Article abstract
Nature Immunology 9, 684 - 691 (2008)
Published online: 27 April 2008 | doi:10.1038/ni.1606
Sequential control of Toll-like receptor–dependent responses by IRAK1 and IRAK2
Tatsukata Kawagoe1,2, Shintaro Sato3, Kazufumi Matsushita1,2, Hiroki Kato1,2, Kosuke Matsui2, Yutaro Kumagai1,2, Tatsuya Saitoh1,2, Taro Kawai1,2,3, Osamu Takeuchi1,2,3 & Shizuo Akira1,2,3
Abstract
Members of the IRAK family of kinases mediate Toll-like receptor (TLR) signaling. Here we show that IRAK2 was essential for sustaining TLR-induced expression of genes encoding cytokines and activation of the transcription factor NF-
B, despite the fact that IRAK2 was dispensable for activation of the initial signaling cascades.

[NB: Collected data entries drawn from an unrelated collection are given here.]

-- ==== Sys2Proof/Machine/Ring.lean ====
section
/-! DEFINITION. Exchanges on a ring (R274-R283): parts of the data, segments, wire formats, the reduction at every hop, and
what each packet received calls for. A `Ring` is one participant's view of one exchange. -/

namespace Sys2Proof.Machine

/-! ### The collective word P0 (Table 6.8) -/

namespace CoRec
def axis (r : W1024) : Nat := Rc.pf r 0 0 2
def bidir (r : W1024) : Bool := (Rc.p r 0).testBit 2
def lo (r : W1024) : Nat := Rc.pf r 0 3 6
def len (r : W1024) : Nat := Rc.pf r 0 9 7
def wire (r : W1024) : Nat := Rc.pf r 0 16 4
def red (r : W1024) : Nat := Rc.pf r 0 20 2
def tag (r : W1024) : Nat := Rc.pf r 0 32 32
/-- a coordinate -/
def root (r : W1024) : Nat := Rc.pf r 1 0 6
end CoRec

/-! ### Parts of the data (R276) -/

/-- Number of participants: one for a local update (R285). -/
def ringN (r : W1024) : Nat := if Rc.opcode r = 0x55 && (Rc.p r 1).testBit 0 then 1 else CoRec.len r

/-- Start and length of part `j`: a shard, a block of an all-to-all, or the whole of a broadcast. -/
def Ring.partOf (g : Ring) (r : W1024) (j : Nat) : Nat × Nat :=
  let c := if g.kind = 4 then g.n else ceilDiv g.n (max (ringN r) 1)
  if g.kind = 4 then (0, g.n) else (j * c, min g.n ((j + 1) * c) - j * c)

/-- Start and length of the half of a part that travels in direction `d`. An all-to-all block travels whole, the shorter way
round (Table 9.2). -/
def Ring.half (g : Ring) (r : W1024) (j d : Nat) : Nat × Nat :=
  let p := g.partOf r j
  if g.kind = 3 then p
  else
    let low := if CoRec.bidir r then min p.2 (32768 * ceilDiv p.2 65536) else p.2
    if d = 0 then (p.1, low) else (p.1 + low, p.2 - low)

/-- Elements of one packet (R275). -/
def segSize (f : Nat) : Nat := if f = G16 || f = FP32 then 16384 else 65536 * 8 / max (fmtWidth f) 1

/-- Segments of `n` elements: offset within the half, elements. -/
def segs (f n : Nat) : List (Nat × Nat) :=
  (List.range (ceilDiv n (segSize f))).map fun i => (i * segSize f, min (segSize f) (n - i * segSize f))

/-- Whether the exchange adds values up: its wire carries quantised FP32 values. -/
def Ring.reduces (g : Ring) : Bool := decide (g.kind ≤ 1)

/-- Hops that an all-to-all block for the participant δ places on travels in direction `d` (Table 9.2). -/
def a2aHops (r : W1024) (d δ : Nat) : Nat :=
  let n := ringN r
  if δ = 0 then 0
  else if !CoRec.bidir r then (if d = 0 then δ else 0)
  else if δ ≤ n / 2 then (if d = 0 then δ else 0)
  else (if d = 0 then 0 else n - δ)

/-- Longest way of an all-to-all block. -/
def a2aMax (r : W1024) (d : Nat) : Nat := (List.range (ringN r)).foldl (fun a δ => max a (a2aHops r d δ)) 0

/-- Index `k` places before (direction plus) or after (minus) this participant. -/
def Ring.back (g : Ring) (r : W1024) (d j : Nat) : Nat :=
  let n := max (ringN r) 1
  if d = 0 then (g.k + n - j % n) % n else (g.k + j) % n

/-- What a packet of direction `d`, stage `s` carries to this participant: a part, and the hops still ahead of it. The blocks of
an all-to-all that pass one link in one stage have equal offsets; they leave in ascending order of their hop counts, and the
receiver tells them apart by their order of arrival (DESIGN CHOICE, log entry 33). -/
structure Hop where
  part : Nat
  left : Nat
  /-- the value is a partial sum to which this participant adds its own -/
  sum : Bool
  /-- element offset within the half -/
  off : Nat
deriving DecidableEq, Repr

/-- Reading of a packet's direction, stage and offset. -/
def Ring.hop (g : Ring) (r : W1024) (d s off : Nat) : Option Hop :=
  let n := ringN r
  if s < g.base || (d = 1 && !CoRec.bidir r) then none
  else
    let s := s - g.base
    match g.kind with
    | 0 => if n ≤ s + 1 then none
           else some { part := g.back r d (s + 2), left := n - 2 - s, sum := true, off := off * 16384 }
    | 1 => if 2 * (n - 1) ≤ s then none
           else if s + 1 < n then some { part := g.back r d (s + 2), left := n - 2 - s, sum := true, off := off * 16384 }
           else some { part := g.back r d (s - (n - 1) + 1), left := 2 * n - 3 - s, sum := false, off := off * 16384 }
    | 2 => if n ≤ s + 1 then none
           else some { part := g.back r d (s + 1), left := n - 2 - s, sum := false, off := off * 16384 }
    | 3 =>
      -- the blocks of stage s have hop counts s + 1 and more
      let h := s + 1 + g.got.count (d, s + g.base, off)
      if a2aMax r d < h then none
      else some { part := g.back r d (s + 1), left := h - s - 1, sum := false, off := off * 16384 }
    | _ => let dist := if d = 0 then (g.k + n - g.root % n) % n else (g.root + n - g.k) % n
           if s + 1 ≠ dist then none else some { part := 0, left := n - 1 - dist, sum := false, off := off * 16384 }

/-- Start of the data that a hop carries, and their number of elements. -/
def Ring.rangeOf (g : Ring) (r : W1024) (d : Nat) (h : Hop) : Nat × Nat :=
  let p := g.half r (if g.kind = 3 then 0 else h.part) d
  (p.1 + h.off, min (segSize g.fmt) (p.2 - h.off))

/-- Packets that this participant receives: direction, stage, offset. -/
def Ring.expect (g : Ring) (r : W1024) : List (Nat × Nat × Nat) :=
  let n := ringN r
  (if CoRec.bidir r then [0, 1] else [0]).flatMap fun d =>
    let half (j : Nat) : List Nat := (segs g.fmt (g.half r j d).2).map fun x => x.1 / 16384
    match g.kind with
    | 3 =>
      (List.range (a2aMax r d)).flatMap fun s =>
        ((List.range (a2aMax r d + 1)).filter fun h => decide (s < h)).flatMap fun h =>
          ((half 0).filter fun _ => decide (0 < h)).map fun o => (d, s + g.base, o)
    | 4 =>
      let dist := if d = 0 then (g.k + n - g.root % n) % n else (g.root + n - g.k) % n
      if dist = 0 then [] else (half 0).map fun o => (d, dist - 1 + g.base, o)
    | kd =>
      (List.range (if kd = 1 then 2 * (n - 1) else n - 1)).flatMap fun s =>
        match g.hop r d (s + g.base) 0 with
        | some h => (half h.part).map fun o => (d, s + g.base, o)
        | none => []

/-- Whether the exchange has received and sent all it must. -/
def Ring.finished (g : Ring) (r : W1024) : Bool :=
  decide ((g.expect r).length ≤ g.got.length) && g.outq.isEmpty

/-! ### Wire formats (R275, R279) -/

/-- `red` of two FP32 values; the incoming one is the first operand (R279). -/
def redFn (red : Nat) (w x : Num) : Num :=
  match red with
  | 1 => w.max x
  | 2 => w.min x
  | _ => w.addR x

/-- FP32 pattern of a value: a value without meaning counts as the canonical NaN (R284). -/
def patOf (x : Num) : Nat := if x = .bad then 0x7FC00000 else x.pat32

/-- Packets of values that leave at (`d`, `s`) from offset `off` (in elements) on, as payloads of an exchange that adds up;
the G16 wire quantises whole chunks afresh (R279). Result: queue entries and underflows of Q. -/
def sendVals (f d s off : Nat) (vals : List Nat) : List (Nat × Nat × Nat × List Byte) × Nat :=
  if f = G16 then
    let (cs, sc, st) := quantChunk {} (vals.map fun v => (num32 v, true))
    let cs := cs.map fun c => c.getD 0
    ((chunksOf 16384 2 cs).zip (List.range 2) |>.map fun p =>
      (d, s, off / 16384 + p.2, leBytes 4 sc ++ p.1.flatMap (leBytes 2)), st.nUf)
  else ([(d, s, off / 16384, vals.flatMap (leBytes 4))], 0)

/-- The values that codes of the G16 wire stand for, as FP32 patterns (R38). -/
def deqG16 (sc : Nat) (cs : List Nat) : List Nat :=
  cs.map fun c => if posNormal sc then patOf (scaleBy (decodeF G16 c) (num32 sc)) else 0x7FC00000

/-- Values of what Q makes of a chunk. -/
def quantVals (f : Nat) (vals : List Nat) : List Nat :=
  if f = G16 then
    let (cs, sc, _) := quantChunk {} (vals.map fun v => (num32 v, true))
    deqG16 sc (cs.map fun c => c.getD 0)
  else vals

/-- Codes of format `f` as bytes; `tail` is the upper nibble after a last odd 4-bit element. -/
def packCodes (f tail : Nat) (cs : List Nat) : List Byte :=
  if fmtWidth f = 4 then
    (chunksOf 2 cs.length cs).map fun p => BitVec.ofNat 8 (p.getD 0 0 % 16 + p.getD 1 tail % 16 * 16)
  else cs.flatMap (leBytes (fmtWidth f / 8))

/-- `n` codes of format `f` from bytes. -/
def unpackCodes (f n : Nat) (l : List Byte) : List Nat :=
  (List.range n).map fun i =>
    if fmtWidth f = 4 then bits (l.getD (i / 2) 0).toNat (4 * (i % 2)) 4
    else leNat (slice l (i * (fmtWidth f / 8)) (fmtWidth f / 8))

/-- Payload of codes that move unchanged; a G16 packet starts with its chunk's scale (R283). -/
def packMove (f sc tail : Nat) (cs : List Nat) : List Byte := (if f = G16 then leBytes 4 sc else []) ++ packCodes f tail cs

/-! ### Results -/

/-- Records values from element `e` on. -/
def putVals (t : Tab Nat) (e : Nat) (vals : List Nat) : Tab Nat :=
  ((List.range vals.length).zip vals).foldl (fun t x => Tab.set 0 t (e + x.1) x.2) t

/-- Place of the data of part `p` at element offset `o` of an all-to-all's destination or of the whole tensor. -/
def Ring.dest (g : Ring) (r : W1024) (d : Nat) (h : Hop) : Nat :=
  if g.kind = 3 then h.part * (g.n / max (ringN r) 1) + h.off else (g.rangeOf r d h).1

/-! ### Start -/

/-- The first packets of this participant (stage 0 of Table 9.2), queued until the neighbours are ready. -/
def Ring.first (g : Ring) (r : W1024) : Ring :=
  let n := ringN r
  (if CoRec.bidir r then [0, 1] else [0]).foldl (fun g d =>
    if g.kind ≤ 1 then
      -- this participant begins the half of the part one place on (plus) or back (minus)
      let j := g.back r d 1
      let p := g.half r j d
      let unit := if g.fmt = G16 then 32768 else 16384
      (List.range (ceilDiv p.2 unit)).foldl (fun g i =>
        let q := sendVals g.fmt d g.base (i * unit) ((g.x.drop (p.1 + i * unit)).take (min unit (p.2 - i * unit)))
        { g with outq := g.outq ++ q.1, events := g.events + q.2 }) g
    else
      -- the source of an all-gather is this participant's own part
      let own := if g.kind = 2 then (g.partOf r g.k).1 else 0
      let send (g : Ring) (p : Nat × Nat) (tagOff : Nat) : Ring :=
        (segs g.fmt p.2).foldl (fun g s =>
          let e := p.1 + s.1 - own
          { g with outq := g.outq ++ [(d, g.base, tagOff + s.1 / 16384,
              packMove g.fmt (g.xs.getD (e / 32768) 0) g.tail ((g.x.drop e).take s.2))] }) g
      match g.kind with
      | 2 => send g (g.half r g.k d) 0
      | 3 =>
        -- in ascending order of hop counts
        let by_ (h : Nat) : List Nat := (List.range n).filter fun δ => a2aHops r d δ == h
        ((List.range n).flatMap fun h => if h = 0 then [] else by_ h).foldl (fun g δ => send g (g.partOf r ((g.k + δ) % n)) 0) g
      | _ => if g.k = g.root then send g (g.half r 0 d) 0 else g) g

/-! ### Receipt -/

/-- Values of a whole unit (a chunk, or a segment of the FP32 wire) from element `e` on arrive: they are added to this
participant's own and sent on, or are the owner's result. -/
def Ring.addUp (g : Ring) (r : W1024) (d s : Nat) (h : Hop) (e : Nat) (w : List Nat) : Ring :=
  let own := (g.x.drop e).take w.length
  let pairs := w.zip own
  let t := pairs.map fun p => (redFn (CoRec.red r) (num32 p.1) (num32 p.2)).r32
  let made := ((pairs.zip t).filter fun p => (num32 p.1.1).isFin && (num32 p.1.2).isFin && !p.2.isFin).length
  let t := t.map patOf
  let g : Ring := { g with events := g.events + made }
  if h.left ≠ 0 then
    let q := sendVals g.fmt d (s + 1) h.off t
    { g with outq := g.outq ++ q.1, events := g.events + q.2 }
  else if g.kind = 0 then { g with res := putVals g.res e t }
  else
    let q := sendVals g.fmt d (s + 1) h.off t
    { g with res := putVals g.res e (quantVals g.fmt t), outq := g.outq ++ q.1, events := g.events + q.2 }

/-- A packet of the exchange: direction, stage, offset, payload. -/
def Ring.recv (g : Ring) (r : W1024) (d s off : Nat) (l : List Byte) : Ring :=
  match g.hop r d s off with
  | none => g
  | some h =>
    let (e, cnt) := g.rangeOf r d h
    let g := { g with got := (d, s, off) :: g.got }
    if h.sum then
      if g.fmt = FP32 then g.addUp r d s h e (unpackCodes FP32 cnt l)
      else
        let w := deqG16 (leNat (l.take 4)) (unpackCodes G16 cnt (l.drop 4))
        let o := off / 2 * 2
        let p := g.half r h.part d
        let h0 := { h with off := o * 16384 }
        -- a chunk of more than 16,384 elements comes in two packets
        if p.2 ≤ o * 16384 + 16384 then g.addUp r d s h0 (p.1 + o * 16384) w
        else match g.part.find? (fun x => x.1 == d && x.2.1 == s && x.2.2.1 / 2 == off / 2) with
          | none => { g with part := (d, s, off, w) :: g.part }
          | some x =>
            let g := { g with part := g.part.filter (· != x) }
            let whole := if off % 2 = 1 then x.2.2.2 ++ w else w ++ x.2.2.2
            g.addUp r d s h0 (p.1 + o * 16384) whole
    else
      let g := if h.left = 0 then g else { g with outq := g.outq ++ [(d, s + 1, off, l)] }
      if g.kind = 1 then
        let w := if g.fmt = FP32 then unpackCodes FP32 cnt l
          else deqG16 (leNat (l.take 4)) (unpackCodes G16 cnt (l.drop 4))
        { g with res := putVals g.res e w }
      else if g.kind = 3 && h.left ≠ 0 then g
      else
        let at_ := g.dest r d h
        let cs := unpackCodes g.fmt cnt (if g.fmt = G16 then l.drop 4 else l)
        { g with res := putVals g.res at_ cs,
                 resTail := if fmtWidth g.fmt = 4 && cnt % 2 == 1 then (l.getLast?.getD 0).toNat / 16 else g.resTail,
                 resScale := if g.fmt = G16 then Tab.set 0 g.resScale (at_ / 32768) (leNat (l.take 4)) else g.resScale }

end Sys2Proof.Machine
end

IRAK2 was activated 'downstream' of IRAK4, like IRAK1, and TLR-induced cytokine production was abrogated in the absence of both IRAK1 and IRAK2. Whereas the kinase activity of IRAK1 decreased within 1 h of TLR2 stimulation, coincident with IRAK1 degradation, the kinase activity of IRAK2 was sustained and peaked at 8 h after stimulation. Thus, IRAK2 is critical in late-phase TLR responses, and IRAK1 and IRAK2 are essential for the initial responses to TLR stimulation.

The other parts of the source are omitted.